### [Task brief]
Please output the section of the listing below that opens with the line containing "some p => p" and closes with the line containing "(s.dropCmdOps c).modCmd core", exactly and with nothing else.

### [Given records]
------------------------------

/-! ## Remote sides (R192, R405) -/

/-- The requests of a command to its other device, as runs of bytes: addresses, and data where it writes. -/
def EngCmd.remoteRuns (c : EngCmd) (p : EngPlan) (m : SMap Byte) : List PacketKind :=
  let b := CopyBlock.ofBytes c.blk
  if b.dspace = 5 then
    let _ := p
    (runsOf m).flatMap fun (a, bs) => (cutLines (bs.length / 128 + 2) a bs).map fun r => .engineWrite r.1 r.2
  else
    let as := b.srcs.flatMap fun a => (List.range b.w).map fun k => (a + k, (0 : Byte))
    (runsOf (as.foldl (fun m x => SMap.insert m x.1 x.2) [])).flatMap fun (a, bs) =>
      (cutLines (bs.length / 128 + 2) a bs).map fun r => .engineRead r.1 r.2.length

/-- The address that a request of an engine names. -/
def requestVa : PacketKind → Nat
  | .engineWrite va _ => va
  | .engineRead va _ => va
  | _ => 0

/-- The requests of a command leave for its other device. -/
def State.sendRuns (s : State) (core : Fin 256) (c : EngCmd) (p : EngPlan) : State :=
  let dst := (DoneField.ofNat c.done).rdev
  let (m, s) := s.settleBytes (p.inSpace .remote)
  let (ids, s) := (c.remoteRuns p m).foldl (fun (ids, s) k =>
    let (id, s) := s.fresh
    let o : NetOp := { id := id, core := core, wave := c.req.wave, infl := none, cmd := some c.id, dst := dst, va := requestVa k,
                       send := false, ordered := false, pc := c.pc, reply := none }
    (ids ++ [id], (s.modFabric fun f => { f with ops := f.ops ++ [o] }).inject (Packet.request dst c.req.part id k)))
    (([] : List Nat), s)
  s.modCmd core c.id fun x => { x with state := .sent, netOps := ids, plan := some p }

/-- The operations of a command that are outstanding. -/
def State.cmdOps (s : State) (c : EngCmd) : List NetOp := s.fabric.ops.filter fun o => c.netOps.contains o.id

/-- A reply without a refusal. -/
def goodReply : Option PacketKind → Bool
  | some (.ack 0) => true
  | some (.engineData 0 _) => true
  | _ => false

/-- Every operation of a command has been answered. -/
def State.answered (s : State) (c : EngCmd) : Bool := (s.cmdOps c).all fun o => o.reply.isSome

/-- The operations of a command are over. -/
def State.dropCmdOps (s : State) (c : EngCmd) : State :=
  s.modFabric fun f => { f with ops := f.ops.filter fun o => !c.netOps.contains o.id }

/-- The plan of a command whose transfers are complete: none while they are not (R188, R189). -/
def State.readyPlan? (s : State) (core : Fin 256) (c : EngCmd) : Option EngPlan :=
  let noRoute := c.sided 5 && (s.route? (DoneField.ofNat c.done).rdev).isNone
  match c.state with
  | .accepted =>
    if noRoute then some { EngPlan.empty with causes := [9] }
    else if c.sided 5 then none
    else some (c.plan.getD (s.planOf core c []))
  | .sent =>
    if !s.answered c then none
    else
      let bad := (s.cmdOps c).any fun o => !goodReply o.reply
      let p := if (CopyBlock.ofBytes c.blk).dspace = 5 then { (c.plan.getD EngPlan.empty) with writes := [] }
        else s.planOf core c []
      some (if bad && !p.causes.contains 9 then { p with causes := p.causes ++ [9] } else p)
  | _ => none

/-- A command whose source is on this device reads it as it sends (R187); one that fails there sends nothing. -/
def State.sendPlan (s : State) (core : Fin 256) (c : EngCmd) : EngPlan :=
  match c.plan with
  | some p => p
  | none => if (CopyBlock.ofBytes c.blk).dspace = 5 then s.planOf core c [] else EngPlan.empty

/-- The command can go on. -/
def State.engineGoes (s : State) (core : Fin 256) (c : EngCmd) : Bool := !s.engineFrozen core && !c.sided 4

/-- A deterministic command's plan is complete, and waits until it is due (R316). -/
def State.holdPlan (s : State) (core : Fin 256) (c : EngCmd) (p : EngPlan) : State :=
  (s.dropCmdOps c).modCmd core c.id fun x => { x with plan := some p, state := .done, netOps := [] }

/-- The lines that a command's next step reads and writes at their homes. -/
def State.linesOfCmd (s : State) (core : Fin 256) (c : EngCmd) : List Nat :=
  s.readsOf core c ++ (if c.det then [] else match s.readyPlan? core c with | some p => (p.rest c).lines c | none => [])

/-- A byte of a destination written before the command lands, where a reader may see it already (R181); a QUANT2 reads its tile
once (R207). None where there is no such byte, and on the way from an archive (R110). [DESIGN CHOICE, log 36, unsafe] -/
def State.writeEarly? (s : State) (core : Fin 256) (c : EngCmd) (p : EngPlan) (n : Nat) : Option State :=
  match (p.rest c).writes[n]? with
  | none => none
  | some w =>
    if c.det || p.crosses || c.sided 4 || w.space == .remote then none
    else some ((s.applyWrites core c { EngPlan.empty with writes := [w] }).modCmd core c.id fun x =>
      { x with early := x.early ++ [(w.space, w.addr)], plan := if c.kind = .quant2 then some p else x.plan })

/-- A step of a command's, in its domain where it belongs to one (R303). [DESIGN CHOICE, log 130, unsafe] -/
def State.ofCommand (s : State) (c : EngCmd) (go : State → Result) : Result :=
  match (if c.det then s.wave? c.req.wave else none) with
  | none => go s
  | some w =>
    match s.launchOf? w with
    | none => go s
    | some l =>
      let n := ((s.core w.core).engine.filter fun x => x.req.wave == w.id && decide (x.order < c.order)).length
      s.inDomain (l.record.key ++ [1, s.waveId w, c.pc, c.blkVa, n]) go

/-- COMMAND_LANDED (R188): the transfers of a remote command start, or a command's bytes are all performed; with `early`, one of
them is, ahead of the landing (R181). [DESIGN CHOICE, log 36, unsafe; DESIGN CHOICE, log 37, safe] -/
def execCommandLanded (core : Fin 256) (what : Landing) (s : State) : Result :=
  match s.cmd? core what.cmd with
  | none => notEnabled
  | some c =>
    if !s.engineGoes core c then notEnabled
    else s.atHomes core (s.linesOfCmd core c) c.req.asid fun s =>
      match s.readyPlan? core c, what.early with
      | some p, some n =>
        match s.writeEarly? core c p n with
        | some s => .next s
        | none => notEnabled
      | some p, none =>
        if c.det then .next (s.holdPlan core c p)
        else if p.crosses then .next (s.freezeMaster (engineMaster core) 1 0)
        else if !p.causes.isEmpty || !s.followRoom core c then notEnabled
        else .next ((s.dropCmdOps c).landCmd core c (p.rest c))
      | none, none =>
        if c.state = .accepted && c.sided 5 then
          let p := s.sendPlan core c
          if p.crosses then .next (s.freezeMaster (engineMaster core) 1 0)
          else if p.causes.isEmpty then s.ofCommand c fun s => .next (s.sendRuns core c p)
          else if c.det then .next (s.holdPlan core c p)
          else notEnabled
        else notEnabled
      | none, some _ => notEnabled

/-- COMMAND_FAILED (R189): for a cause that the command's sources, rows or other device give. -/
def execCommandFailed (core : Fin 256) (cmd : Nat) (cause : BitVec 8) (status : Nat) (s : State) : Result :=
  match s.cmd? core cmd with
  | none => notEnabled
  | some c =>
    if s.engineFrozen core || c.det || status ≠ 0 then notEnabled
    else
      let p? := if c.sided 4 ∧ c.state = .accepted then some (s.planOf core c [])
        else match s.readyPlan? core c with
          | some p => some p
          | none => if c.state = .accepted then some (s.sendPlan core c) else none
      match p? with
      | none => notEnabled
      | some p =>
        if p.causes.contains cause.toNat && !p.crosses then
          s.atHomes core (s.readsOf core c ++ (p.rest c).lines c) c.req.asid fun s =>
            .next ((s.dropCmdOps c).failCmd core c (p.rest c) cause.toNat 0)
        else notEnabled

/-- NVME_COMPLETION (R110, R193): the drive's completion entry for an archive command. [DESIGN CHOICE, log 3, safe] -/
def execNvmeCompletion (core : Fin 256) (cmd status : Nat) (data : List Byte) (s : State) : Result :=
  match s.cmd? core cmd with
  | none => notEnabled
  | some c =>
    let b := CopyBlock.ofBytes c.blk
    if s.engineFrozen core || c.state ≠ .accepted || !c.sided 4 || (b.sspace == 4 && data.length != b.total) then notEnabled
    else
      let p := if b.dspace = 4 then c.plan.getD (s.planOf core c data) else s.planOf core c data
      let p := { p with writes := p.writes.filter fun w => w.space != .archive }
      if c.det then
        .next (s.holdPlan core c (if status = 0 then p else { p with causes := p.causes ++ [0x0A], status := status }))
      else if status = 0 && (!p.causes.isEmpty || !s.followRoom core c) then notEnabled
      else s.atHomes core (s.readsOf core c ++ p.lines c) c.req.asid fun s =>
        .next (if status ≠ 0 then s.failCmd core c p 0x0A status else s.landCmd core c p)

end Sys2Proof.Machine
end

------------------------------

### [Worked solution]
  | some p => p
  | none => if (CopyBlock.ofBytes c.blk).dspace = 5 then s.planOf core c [] else EngPlan.empty

/-- The command can go on. -/
def State.engineGoes (s : State) (core : Fin 256) (c : EngCmd) : Bool := !s.engineFrozen core && !c.sided 4

/-- A deterministic command's plan is complete, and waits until it is due (R316). -/
def State.holdPlan (s : State) (core : Fin 256) (c : EngCmd) (p : EngPlan) : State :=
  (s.dropCmdOps c).modCmd core c.id fun x => { x with plan := some p, state := .done, netOps := [] }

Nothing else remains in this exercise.